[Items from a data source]
- - - - - - -

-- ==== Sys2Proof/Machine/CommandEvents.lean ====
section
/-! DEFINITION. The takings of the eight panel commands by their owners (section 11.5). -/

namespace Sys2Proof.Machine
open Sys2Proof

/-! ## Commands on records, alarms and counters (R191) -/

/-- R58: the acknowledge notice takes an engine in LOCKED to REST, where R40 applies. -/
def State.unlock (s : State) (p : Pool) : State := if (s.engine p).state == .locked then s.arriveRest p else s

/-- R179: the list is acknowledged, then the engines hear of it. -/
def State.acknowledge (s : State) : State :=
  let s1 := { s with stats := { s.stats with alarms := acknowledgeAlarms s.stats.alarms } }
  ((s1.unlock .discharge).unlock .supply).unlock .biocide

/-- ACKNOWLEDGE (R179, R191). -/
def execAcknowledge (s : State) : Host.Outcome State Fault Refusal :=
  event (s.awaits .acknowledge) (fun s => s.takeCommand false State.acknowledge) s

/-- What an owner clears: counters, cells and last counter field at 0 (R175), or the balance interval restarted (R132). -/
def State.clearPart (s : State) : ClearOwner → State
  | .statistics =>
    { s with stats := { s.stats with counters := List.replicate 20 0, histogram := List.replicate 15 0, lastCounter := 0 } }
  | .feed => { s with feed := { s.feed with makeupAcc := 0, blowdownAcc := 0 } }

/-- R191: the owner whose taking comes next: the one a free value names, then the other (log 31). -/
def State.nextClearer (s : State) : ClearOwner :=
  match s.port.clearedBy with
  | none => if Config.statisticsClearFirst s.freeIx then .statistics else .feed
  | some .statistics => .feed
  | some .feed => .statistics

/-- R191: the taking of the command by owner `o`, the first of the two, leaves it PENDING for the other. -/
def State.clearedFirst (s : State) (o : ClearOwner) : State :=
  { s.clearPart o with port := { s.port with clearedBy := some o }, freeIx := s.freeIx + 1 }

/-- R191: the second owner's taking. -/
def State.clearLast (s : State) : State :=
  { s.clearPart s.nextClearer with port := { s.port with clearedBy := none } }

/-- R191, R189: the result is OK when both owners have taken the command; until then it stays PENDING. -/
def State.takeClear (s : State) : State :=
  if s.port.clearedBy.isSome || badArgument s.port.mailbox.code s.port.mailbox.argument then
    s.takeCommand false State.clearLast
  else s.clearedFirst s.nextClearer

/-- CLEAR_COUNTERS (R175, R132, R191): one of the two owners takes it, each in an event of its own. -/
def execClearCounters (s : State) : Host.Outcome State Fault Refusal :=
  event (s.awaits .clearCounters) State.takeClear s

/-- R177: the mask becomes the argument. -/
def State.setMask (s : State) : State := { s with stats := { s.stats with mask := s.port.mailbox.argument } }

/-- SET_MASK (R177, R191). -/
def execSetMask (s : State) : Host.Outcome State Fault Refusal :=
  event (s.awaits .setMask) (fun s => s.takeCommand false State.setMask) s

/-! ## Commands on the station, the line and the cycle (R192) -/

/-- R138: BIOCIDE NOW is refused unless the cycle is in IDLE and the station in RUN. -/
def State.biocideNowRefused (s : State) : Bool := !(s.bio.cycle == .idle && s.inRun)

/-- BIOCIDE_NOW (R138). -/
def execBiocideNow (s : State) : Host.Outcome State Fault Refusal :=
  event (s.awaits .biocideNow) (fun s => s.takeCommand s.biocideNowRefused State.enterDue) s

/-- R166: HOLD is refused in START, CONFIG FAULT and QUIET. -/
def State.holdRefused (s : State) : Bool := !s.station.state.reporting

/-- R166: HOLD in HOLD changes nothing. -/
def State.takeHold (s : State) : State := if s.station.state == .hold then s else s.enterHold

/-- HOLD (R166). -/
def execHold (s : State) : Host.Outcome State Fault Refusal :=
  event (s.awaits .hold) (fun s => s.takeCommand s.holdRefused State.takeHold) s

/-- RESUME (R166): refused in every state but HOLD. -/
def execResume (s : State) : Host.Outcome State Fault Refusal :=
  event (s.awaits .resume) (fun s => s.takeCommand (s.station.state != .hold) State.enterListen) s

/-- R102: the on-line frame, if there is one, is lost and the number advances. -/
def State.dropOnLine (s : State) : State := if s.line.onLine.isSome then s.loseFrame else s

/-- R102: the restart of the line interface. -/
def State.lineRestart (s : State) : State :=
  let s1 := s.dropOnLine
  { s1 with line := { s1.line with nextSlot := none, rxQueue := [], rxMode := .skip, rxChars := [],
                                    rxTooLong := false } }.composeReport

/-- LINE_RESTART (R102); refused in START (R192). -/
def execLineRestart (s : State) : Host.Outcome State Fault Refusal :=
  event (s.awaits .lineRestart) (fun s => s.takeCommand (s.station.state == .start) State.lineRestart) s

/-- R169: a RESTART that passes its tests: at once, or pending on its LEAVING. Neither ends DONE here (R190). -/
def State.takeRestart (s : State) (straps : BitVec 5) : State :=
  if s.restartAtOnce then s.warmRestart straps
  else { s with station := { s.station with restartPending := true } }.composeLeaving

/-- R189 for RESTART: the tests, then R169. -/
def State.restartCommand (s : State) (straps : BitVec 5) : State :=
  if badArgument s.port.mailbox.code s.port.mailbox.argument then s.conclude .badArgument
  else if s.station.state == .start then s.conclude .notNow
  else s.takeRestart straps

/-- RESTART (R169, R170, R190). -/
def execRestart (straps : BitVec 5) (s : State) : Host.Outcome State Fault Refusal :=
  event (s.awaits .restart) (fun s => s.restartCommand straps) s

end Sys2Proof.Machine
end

- - - - - - -

◆ EXERCISE REQUIREMENTS
Copy every entry exactly; no part may be left out.

◆ EXERCISE SOLUTION
-- ==== Sys2Proof/Machine/CommandEvents.lean ====
section
/-! DEFINITION. The takings of the eight panel commands by their owners (section 11.5). -/

namespace Sys2Proof.Machine
open Sys2Proof

/-! ## Commands on records, alarms and counters (R191) -/

/-- R58: the acknowledge notice takes an engine in LOCKED to REST, where R40 applies. -/
def State.unlock (s : State) (p : Pool) : State := if (s.engine p).state == .locked then s.arriveRest p else s

/-- R179: the list is acknowledged, then the engines hear of it. -/
def State.acknowledge (s : State) : State :=
  let s1 := { s with stats := { s.stats with alarms := acknowledgeAlarms s.stats.alarms } }
  ((s1.unlock .discharge).unlock .supply).unlock .biocide

/-- ACKNOWLEDGE (R179, R191). -/
def execAcknowledge (s : State) : Host.Outcome State Fault Refusal :=
  event (s.awaits .acknowledge) (fun s => s.takeCommand false State.acknowledge) s

/-- What an owner clears: counters, cells and last counter field at 0 (R175), or the balance interval restarted (R132). -/
def State.clearPart (s : State) : ClearOwner → State
  | .statistics =>
    { s with stats := { s.stats with counters := List.replicate 20 0, histogram := List.replicate 15 0, lastCounter := 0 } }
  | .feed => { s with feed := { s.feed with makeupAcc := 0, blowdownAcc := 0 } }

/-- R191: the owner whose taking comes next: the one a free value names, then the other (log 31). -/
def State.nextClearer (s : State) : ClearOwner :=
  match s.port.clearedBy with
  | none => if Config.statisticsClearFirst s.freeIx then .statistics else .feed
  | some .statistics => .feed
  | some .feed => .statistics

/-- R191: the taking of the command by owner `o`, the first of the two, leaves it PENDING for the other. -/
def State.clearedFirst (s : State) (o : ClearOwner) : State :=
  { s.clearPart o with port := { s.port with clearedBy := some o }, freeIx := s.freeIx + 1 }

/-- R191: the second owner's taking. -/
def State.clearLast (s : State) : State :=
  { s.clearPart s.nextClearer with port := { s.port with clearedBy := none } }

/-- R191, R189: the result is OK when both owners have taken the command; until then it stays PENDING. -/
def State.takeClear (s : State) : State :=
  if s.port.clearedBy.isSome || badArgument s.port.mailbox.code s.port.mailbox.argument then
    s.takeCommand false State.clearLast
  else s.clearedFirst s.nextClearer

/-- CLEAR_COUNTERS (R175, R132, R191): one of the two owners takes it, each in an event of its own. -/
def execClearCounters (s : State) : Host.Outcome State Fault Refusal :=
  event (s.awaits .clearCounters) State.takeClear s

/-- R177: the mask becomes the argument. -/
def State.setMask (s : State) : State := { s with stats := { s.stats with mask := s.port.mailbox.argument } }

/-- SET_MASK (R177, R191). -/
def execSetMask (s : State) : Host.Outcome State Fault Refusal :=
  event (s.awaits .setMask) (fun s => s.takeCommand false State.setMask) s

/-! ## Commands on the station, the line and the cycle (R192) -/

/-- R138: BIOCIDE NOW is refused unless the cycle is in IDLE and the station in RUN. -/
def State.biocideNowRefused (s : State) : Bool := !(s.bio.cycle == .idle && s.inRun)

/-- BIOCIDE_NOW (R138). -/
def execBiocideNow (s : State) : Host.Outcome State Fault Refusal :=
  event (s.awaits .biocideNow) (fun s => s.takeCommand s.biocideNowRefused State.enterDue) s

/-- R166: HOLD is refused in START, CONFIG FAULT and QUIET. -/
def State.holdRefused (s : State) : Bool := !s.station.state.reporting

/-- R166: HOLD in HOLD changes nothing. -/
def State.takeHold (s : State) : State := if s.station.state == .hold then s else s.enterHold

/-- HOLD (R166). -/
def execHold (s : State) : Host.Outcome State Fault Refusal :=
  event (s.awaits .hold) (fun s => s.takeCommand s.holdRefused State.takeHold) s

/-- RESUME (R166): refused in every state but HOLD. -/
def execResume (s : State) : Host.Outcome State Fault Refusal :=
  event (s.awaits .resume) (fun s => s.takeCommand (s.station.state != .hold) State.enterListen) s

/-- R102: the on-line frame, if there is one, is lost and the number advances. -/
def State.dropOnLine (s : State) : State := if s.line.onLine.isSome then s.loseFrame else s

/-- R102: the restart of the line interface. -/
def State.lineRestart (s : State) : State :=
  let s1 := s.dropOnLine
  { s1 with line := { s1.line with nextSlot := none, rxQueue := [], rxMode := .skip, rxChars := [],
                                    rxTooLong := false } }.composeReport

/-- LINE_RESTART (R102); refused in START (R192). -/
def execLineRestart (s : State) : Host.Outcome State Fault Refusal :=
  event (s.awaits .lineRestart) (fun s => s.takeCommand (s.station.state == .start) State.lineRestart) s

/-- R169: a RESTART that passes its tests: at once, or pending on its LEAVING. Neither ends DONE here (R190). -/
def State.takeRestart (s : State) (straps : BitVec 5) : State :=
  if s.restartAtOnce then s.warmRestart straps
  else { s with station := { s.station with restartPending := true } }.composeLeaving

/-- R189 for RESTART: the tests, then R169. -/
def State.restartCommand (s : State) (straps : BitVec 5) : State :=
  if badArgument s.port.mailbox.code s.port.mailbox.argument then s.conclude .badArgument
  else if s.station.state == .start then s.conclude .notNow
  else s.takeRestart straps

/-- RESTART (R169, R170, R190). -/
def execRestart (straps : BitVec 5) (s : State) : Host.Outcome State Fault Refusal :=
  event (s.awaits .restart) (fun s => s.restartCommand straps) s

end Sys2Proof.Machine
end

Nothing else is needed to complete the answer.